## About this task
Two lines mark the range in the entries below: the one holding "namespace Sys2Proof.Machine" and the one holding "it (R196). -/". Set down those two and all lines between them, exactly.
::::::
/-- What the session needs to be kept at all, and the session. -/
theorem session_kept : StepKeeps (fun s => AtReference s ∧ (0 < s.plat.values.nTx ∧ Shaped s) ∧ Session s) where
  agenda := fun s a ⟨hv, hn, hs⟩ =>
    ⟨hv, hn, hs.congr (.of_eq rfl rfl) (fun c => by cases c <;> rfl) (fun _ => rfl) (fun _ => rfl)⟩
  advance := fun c s t ⟨hv, hn, hs⟩ h =>
    ⟨atReference_kept.advance _ _ _ hv h, shaped_kept.advance _ _ _ hn h, hs.advance hv hn.2 h⟩
  begins := fun i s t ⟨hv, hn, hs⟩ h =>
    ⟨atReference_kept.begins _ _ _ hv h, shaped_kept.begins _ _ _ hn h, hs.begins h⟩
  nic := fun m s t ⟨hv, hn, hs⟩ h => by
    refine ⟨atReference_kept.nic _ _ _ hv h, shaped_kept.nic _ _ _ hn h, ?_⟩
    obtain ⟨n, e, mm, d, k, rfl, -⟩ := nicStep_frame m s t h
    exact hs.congr (.of_eq rfl rfl) (fun c => by cases c <;> rfl) (fun _ => rfl) (fun _ => rfl)
  setCfg := fun c s ⟨hv, hn, hs⟩ => by
    refine ⟨atReference_kept.setCfg _ _ hv, shaped_kept.setCfg _ _ hn, ?_⟩
    obtain ⟨c', e⟩ := hostSetCfg_frame c s
    rw [e]
    exact hs.congr ⟨rfl, rfl, rfl, rfl, rfl, rfl, rfl⟩ (fun c => by cases c <;> rfl) (fun _ => rfl) (fun _ => rfl)
  grants := fun i t r s ⟨hv, hn, hs⟩ =>
    ⟨hv, hn, hs.congr ⟨rfl, rfl, rfl, rfl, rfl, rfl, rfl⟩ (fun c => by cases c <;> rfl) (fun _ => rfl) (fun _ => rfl)⟩

/-- Settles O56: the labelled steps of each context, the starts of operations, and the environment, which the session
does not see. -/
theorem stepsKeepTheSession : Obligations.StepsKeepTheSession := fun _ _ hv hshape hs h =>
  (session_kept.step ⟨hv, ⟨nTx_pos hv, hshape⟩, hs⟩ h).2.2

end Sys2Proof.Machine
end

section
/-! # The receive offsets and DMA memory (R17, R28, R58, R161, R166, R194 to R196) -/

namespace Sys2Proof.Machine

open Config (reference)

/-! ## The receive offsets stay inside the buffer -/

/-- The NIC's read and write pointers stand inside the receive buffer. -/
def PointersInRange (n : Nic) : Prop := n.rxRd.toNat < 8192 ∧ n.rxWr.toNat < 8192

theorem readPointerOf_lt (c : Half) : (readPointerOf reference c).toNat < 8192 := by
  rw [readPointerOf_toNat]; omega

theorem advanceOffset_lt (off : Half) (n : Nat) : (advanceOffset reference off n).toNat < 8192 := by
  rw [advanceOffset_toNat]; omega

theorem footprint_mod_four (z : Nat) : footprint reference z % 4 = 0 := by simp [footprint, align4]

/-- A multiple of 4 advanced by a footprint is one: 4 divides the buffer's length (R161). -/
theorem advanceOffset_aligned {off : Half} (h : off.toNat % 4 = 0) (z : Nat) :
    (advanceOffset reference off (footprint reference z)).toNat % 4 = 0 := by
  have hz := footprint_mod_four z
  rw [advanceOffset_toNat]; omega

/-- A register write moves the read pointer only, and only to where a commit can put it (R196). -/
theorem writeReg_pointers {off : Nat} {bs : List Byte} (s : State) (row : Config.RegRow)
    (h : PointersInRange s.nic) : PointersInRange (writeReg reference off bs s row).nic := by
  unfold writeReg
  cases row.reg with
  | capr => exact ⟨readPointerOf_lt _, h.2⟩
  | _ => exact h

theorem regWrite_pointers {off : Nat} {bs : List Byte} {s : State} (h : PointersInRange s.nic) :
    PointersInRange (regWrite reference off bs s).nic :=
  regWrite_keeps (P := fun s => PointersInRange s.nic) writeReg_pointers h

theorem nicAfterTimeout_pointers {s : State} (h : PointersInRange s.nic) :
    PointersInRange (nicAfterTimeout reference s) := by
  refine ⟨h.1, ?_⟩
  simp only [nicAfterTimeout, Config.rxBufLen_val, BitVec.toNat_ofNat]
  omega

theorem LabelEffect.pointers {s t : State} {c : Ctx} (h : LabelEffect reference s c t)
    (hs : PointersInRange s.nic) : PointersInRange t.nic := by
  cases h with
  | window off bs => exact regWrite_pointers hs
  | loseIndices => exact nicAfterTimeout_pointers hs
  | storeAddress i w => rwa [storeHwAddr_nic]
  | enable v => exact regWrite_pointers hs
  | store a bs h => obtain ⟨-, rfl⟩ := memWrite_some h; exact hs
  | reportError u a => exact regWrite_pointers hs
  | resume old => rwa [resumeIf_nic]
  | link bad => rwa [linkEdge_nic]
  | _ => exact hs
::::::
## Exercise solution
namespace Sys2Proof.Machine

open Config (reference)

/-! ## The receive offsets stay inside the buffer -/

/-- The NIC's read and write pointers stand inside the receive buffer. -/
def PointersInRange (n : Nic) : Prop := n.rxRd.toNat < 8192 ∧ n.rxWr.toNat < 8192

theorem readPointerOf_lt (c : Half) : (readPointerOf reference c).toNat < 8192 := by
  rw [readPointerOf_toNat]; omega

theorem advanceOffset_lt (off : Half) (n : Nat) : (advanceOffset reference off n).toNat < 8192 := by
  rw [advanceOffset_toNat]; omega

theorem footprint_mod_four (z : Nat) : footprint reference z % 4 = 0 := by simp [footprint, align4]

/-- A multiple of 4 advanced by a footprint is one: 4 divides the buffer's length (R161). -/
theorem advanceOffset_aligned {off : Half} (h : off.toNat % 4 = 0) (z : Nat) :
    (advanceOffset reference off (footprint reference z)).toNat % 4 = 0 := by
  have hz := footprint_mod_four z
  rw [advanceOffset_toNat]; omega

/-- A register write moves the read pointer only, and only to where a commit can put it (R196). -/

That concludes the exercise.